AIM OF THE TASK
Search the entries for the word "agrees". Copy each line in which it is found.

··· RECORD SET

-- ==== Sys2Proof/Tests/Slice0.lean ====
section
/-! SUPPORT. Small tests: what WellFormed refuses, one witness for what each statement supposes, and single steps against the spec's own words. -/

namespace Sys2Proof.Tests

open Sys2Proof Sys2Proof.Machine

set_option maxRecDepth 4000

set_option Elab.async false

/-- Partition 0 is ACTIVE and has request tags, in a cell of two nodes. -/
def base : State := ((State.reset.setPstate 0 .active).setRegF (Reg.PART_RSV_TAGS 0) 13 0 64).setRegF Reg.SW_CELL 9 5 2

/-- A running command of an opcode. -/
def run (op : Nat) : Cmd :=
  { chute := 0, seq := 0, ord := 0, kind := 0, opcode := op, unit := 0xFF, compId := 0xFFFF, compEpoch := 0, fence := false, irq := false, tag := 0,
    deadline := 0, args := [], body := [], phase := .running, runUnit := 0, status := 0, result := 0, detail := 0, endOrd := 0, unacked := 0,
    aborting := false, stopping := false, pins := [], inputs := [], progress := 0, aux := [] }

/-- Partition 0 with one command. -/
def one (c : Cmd) : State := base.modPart 0 (fun p => { p with cmds := [c] })

/-- Does a piece of work come to its end at once? -/
def ends (s : State) (w : Work Unit) : Bool := match w s with | .ok _ => true | .error _ => false

theorem does_work {s : State} {w : Work Unit} (h : ends s w = true) : Does s w (s.work w) := by
  unfold Does State.work
  unfold ends at h
  split at h
  · next x e => rw [e]
  · cases h

/-- A unit of partition 0. -/
def own (k : UnitKind) (i : Nat) (s : State) : State := (s.setRegF (k.status i) 29 29 1).setRegF (k.status i) 20 16 0

theorem pair_eq {α β : Type} {x : α × β} {a : α} (h : x.1 = a) : x = (a, x.2) := by
  cases h
  rfl

theorem pair_eq' {α β : Type} {x : α × β} {b : β} (h : x.2 = b) : x = (x.1, b) := by
  cases h
  rfl

/-- A read or a write of an address that the L1D of a core holds, in one line and translated without a walk, is a hit. -/
def hit (s : State) (p g va n access : Nat) (t : Nat) : Bool :=
  decide (s.translate (g / 16) p va access false = (.ok t 12, s)) && decide (lineParts va n = [(va, n)])

theorem issue_ok {s u : State} {p g va access index leaf log2 phys m : Nat} {c : Cmd} (h : s.translate g p va access false = (.ok leaf log2, u))
    (hp : physOf leaf log2 va = phys) (hm : 2 ^ log2 - va % 2 ^ log2 = m) : s.issue p c g va access index = .ok phys m u := by
  unfold State.issue
  rw [h, ← hp, ← hm]

/-- The L1D of a core holds the line of a physical address without an error, known by the virtual address too. -/
def holds (s : State) (g va phys : Nat) (d : DLine) : Bool :=
  decide ((s.core g).l1d.find? (fun e => decide (e.addr = phys / 64 * 64)) = some d) && decide (d.err = 0) && d.vas.contains (va / 64 * 64)
    && decide (s.modCore g (fun x => { x with l1d := x.l1d.map (fun e => if e.addr = phys / 64 * 64 then { d with err := 0 } else e) }) = s)

theorem coreLine_hit {s : State} {p g va phys cls : Nat} {c : Cmd} {d : DLine} (h : holds s g va phys d = true) (k : DLine → State → State) :
    s.coreLine p c g va phys cls k = k { d with err := 0 } s := by
  unfold holds at h
  simp only [Bool.and_eq_true, decide_eq_true_eq] at h
  obtain ⟨⟨⟨a, b⟩, v⟩, m⟩ := h
  unfold State.coreLine
  simp only [a, b, v, if_true, Nat.zero_ne_one, if_false, show ¬(0 = 2) by decide, m]

theorem reads_hit {s : State} {p g va n leaf phys v : Nat} {c : Cmd} {d : DLine} (h : hit s p g va n acRead leaf = true) (hp : physOf leaf 12 va = phys)
    (hd : holds s g va phys d = true) (hz : d.poison = false) (hv : d.data / 2 ^ (8 * (phys % 64)) % 2 ^ (8 * n) = v)
    (hr : va + n ≤ 2 ^ 57) : Reads s p c g va n v s := by
  unfold hit at h
  simp only [Bool.and_eq_true, decide_eq_true_eq] at h
  intro k
  unfold State.coreRead State.inSpace
  rw [if_neg (by omega), h.2]
  simp only [State.issueAll, issue_ok h.1 hp rfl, State.readParts, coreLine_hit hd, hz, hv, Nat.zero_mul, Nat.add_zero, Bool.or_self,
    Bool.false_eq_true, if_false]

theorem writes_hit {s : State} {p g va n v leaf phys : Nat} {c : Cmd} {d : DLine} (h : hit s p g va n acWrite leaf = true) (hp : physOf leaf 12 va = phys)
    (hd : holds s g va phys d = true) (hr : va + n ≤ 2 ^ 57) : Writes s p c g va n v (s.putL1 g phys n v) := by
  unfold hit at h
  simp only [Bool.and_eq_true, decide_eq_true_eq] at h
  intro k
  unfold State.coreWrite State.inSpace
  rw [if_neg (by omega), h.2]
  simp only [State.issueAll, issue_ok h.1 hp rfl, State.writeParts, coreLine_hit hd]

/-- The parts of an access that the L1D of a core holds in two lines of one page. -/
def hit2 (s : State) (p g va n1 n2 access leaf : Nat) : Bool :=
  decide (s.translate (g / 16) p va access false = (.ok leaf 12, s)) && decide (s.translate (g / 16) p (va + n1) access false = (.ok leaf 12, s))
    && decide (lineParts va (n1 + n2) = [(va, n1), (va + n1, n2)]) && decide (va + (n1 + n2) ≤ 2 ^ 57)

theorem reads_two {s : State} {p g va n1 n2 leaf phys phys2 v : Nat} {c : Cmd} {d e : DLine} (h : hit2 s p g va n1 n2 acRead leaf = true)
    (hp : physOf leaf 12 va = phys) (hp2 : physOf leaf 12 (va + n1) = phys2) (hd : holds s g va phys d = true)
    (he : holds s g (va + n1) phys2 e = true) (zd : d.poison = false) (ze : e.poison = false)
    (hv : d.data / 2 ^ (8 * (phys % 64)) % 2 ^ (8 * n1) + e.data / 2 ^ (8 * (phys2 % 64)) % 2 ^ (8 * n2) * 2 ^ (8 * n1) = v) :
    Reads s p c g va (n1 + n2) v s := by
  unfold hit2 at h
  simp only [Bool.and_eq_true, decide_eq_true_eq] at h
  obtain ⟨⟨⟨a, b⟩, l⟩, r⟩ := h
  intro k
  unfold State.coreRead State.inSpace
  rw [if_neg (by omega), l]
  simp only [State.issueAll, issue_ok a hp rfl, issue_ok b hp2 rfl, State.readParts, coreLine_hit hd, coreLine_hit he, zd, ze, Nat.zero_mul, Nat.add_zero,
    Bool.or_self, Bool.false_eq_true, if_false, hv]

theorem writes_two {s : State} {p g va n1 n2 v leaf phys phys2 : Nat} {c : Cmd} {d e : DLine} (h : hit2 s p g va n1 n2 acWrite leaf = true)
    (hp : physOf leaf 12 va = phys) (hp2 : physOf leaf 12 (va + n1) = phys2) (hd : holds s g va phys d = true)
    (he : holds (s.putL1 g phys n1 v) g (va + n1) phys2 e = true) :
    Writes s p c g va (n1 + n2) v ((s.putL1 g phys n1 v).putL1 g phys2 n2 (v / 2 ^ (8 * n1))) := by
  unfold hit2 at h
  simp only [Bool.and_eq_true, decide_eq_true_eq] at h
  obtain ⟨⟨⟨a, b⟩, l⟩, r⟩ := h
  intro k
  unfold State.coreWrite State.inSpace
  rw [if_neg (by omega), l]
  simp only [State.issueAll, issue_ok a hp rfl, issue_ok b hp2 rfl, State.writeParts, coreLine_hit hd, coreLine_hit he]

theorem parcel_hit {s : State} {p g va leaf phys v : Nat} {c : Cmd} {d : ILine} (h : s.translate (g / 16) p va acFetch false = (.ok leaf 12, s))
    (hp : physOf leaf 12 va = phys) (hd : (s.core g).l1i.find? (fun d => decide (d.addr = phys / 64 * 64)) = some d)
    (hv : d.data / 2 ^ (8 * (phys % 64)) % 65536 = v) (k : Nat → State → State) : s.fetchParcel p c g va k = k v s := by
  unfold State.fetchParcel
  rw [h]
  dsimp only
  rw [hp, hd]
  dsimp only
  rw [hv]

theorem fetches_hit {s : State} {p g leaf lo hi phys : Nat} {c : Cmd} {d : ILine}
    (h : s.translate (g / 16) p (s.core g).pc acFetch false = (.ok leaf 12, s))
    (h2 : s.translate (g / 16) p (((s.core g).pc + 2) % 2 ^ 64) acFetch false = (.ok leaf 12, s))
    (hp : physOf leaf 12 (s.core g).pc = phys) (hp2 : physOf leaf 12 (((s.core g).pc + 2) % 2 ^ 64) = phys + 2)
    (hd : (s.core g).l1i.find? (fun d => decide (d.addr = phys / 64 * 64)) = some d)
    (hd2 : (s.core g).l1i.find? (fun d => decide (d.addr = (phys + 2) / 64 * 64)) = some d)
    (hl : d.data / 2 ^ (8 * (phys % 64)) % 65536 = lo) (hh : d.data / 2 ^ (8 * ((phys + 2) % 64)) % 65536 = hi) (h4 : lo % 4 = 3) :
    Fetches s p c g (lo + 65536 * hi) 4 s := by
  intro k
  unfold State.fetchInstr
  dsimp only
  rw [parcel_hit h hp hd hl, if_neg (by omega), parcel_hit h2 hp2 hd2 hh]

theorem atomic_at {s u z : State} {p g phys code x cmp w prior : Nat} {op : AtomOp} {c : Cmd}
    (hu : u = s.cleanLines p c g (fun d => decide (d.addr = phys / 64 * 64)) true) (he : (u.core g).ending = none) (h0 : isT0 (phys / 64 * 64) = true)
    (m : u.mayTouch p (phys / 64 * 64) = true) (ho : AtomOp.ofAny code = some (op, w)) (hp : u.t0Read (phys - t0Flag) (w / 8) = prior)
    (hz : (match op.apply w prior x cmp with
        | some v => ((u.t0FindWord (phys - t0Flag)).t0Line (phys - t0Flag) true (.ofPart p)).t0Put ((phys - t0Flag) / 64)
            ((2 ^ (w / 8) - 1) * 2 ^ ((phys - t0Flag) % 64)) (v * 2 ^ (8 * ((phys - t0Flag) % 64))) false
        | none => (u.t0FindWord (phys - t0Flag)).t0Line (phys - t0Flag) true (.ofPart p)) = z) : Atomic s p c g phys code x cmp prior z := by
  subst hp hz
  intro k
  unfold State.atomicHome State.unlessEnding
  dsimp only
  rw [← hu, he, if_neg (by simp), if_pos h0, if_neg (by simp [m]), ho]
  dsimp only
  cases op.apply w (u.t0Read (phys - t0Flag) (w / 8)) x cmp <;> rfl

/-- What a piece of work that comes to its end leaves. -/
def after {α : Type} (s : State) (w : Work α) : State := match w s with | .ok (_, t) => t | .error _ => s

/-- Does a piece of work end at once with yes? -/
def agrees (s : State) (w : Work Bool) : Bool := match w s with | .ok (b, _) => b | .error _ => false

theorem agrees_true {s : State} {w : Work Bool} (h : agrees s w = true) : w s = .ok (true, after s w) := by
  unfold agrees at h
  unfold after
  split at h
  · next b x e =>
    subst h
    rw [e]
  · cases h

theorem some_pair {α : Type} {x : Option (α × State)} {n : α} {z : α × State} (h : x.map Prod.fst = some n) : x = some (n, (x.getD z).2) := by
  cases x with
  | none => cases h
  | some y =>
    cases y
    cases h
    rfl

/-! ### What WellFormed refuses -/

/-- A packet whose fields all fit. -/
def okPacket : Packet :=
  { dst := 0, src := 1, tc := 0, vc := 0, rail := 0, retried := false, sc := false, combined := false, srcInc := 0, proto := 1, len := 8, tkind := 0,
    lineOff := 0, seq := 5, dstCell := 0, srcCell := 0, ncons := 1, hops := 0, srcPart := 0, msgId := 0, body := [1, 0, 0, 4, 0, 0, 0, 0] }

/-- A request whose fields all fit. -/
def okRequest : FabReq := ⟨0, 1, none, 0, none, 0, 1, 8, 0, .nobody, [1], 0⟩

······

RESPONSE TO THIS EXERCISE
def agrees (s : State) (w : Work Bool) : Bool := match w s with | .ok (b, _) => b | .error _ => false
theorem agrees_true {s : State} {w : Work Bool} (h : agrees s w = true) : w s = .ok (true, after s w) := by
  unfold agrees at h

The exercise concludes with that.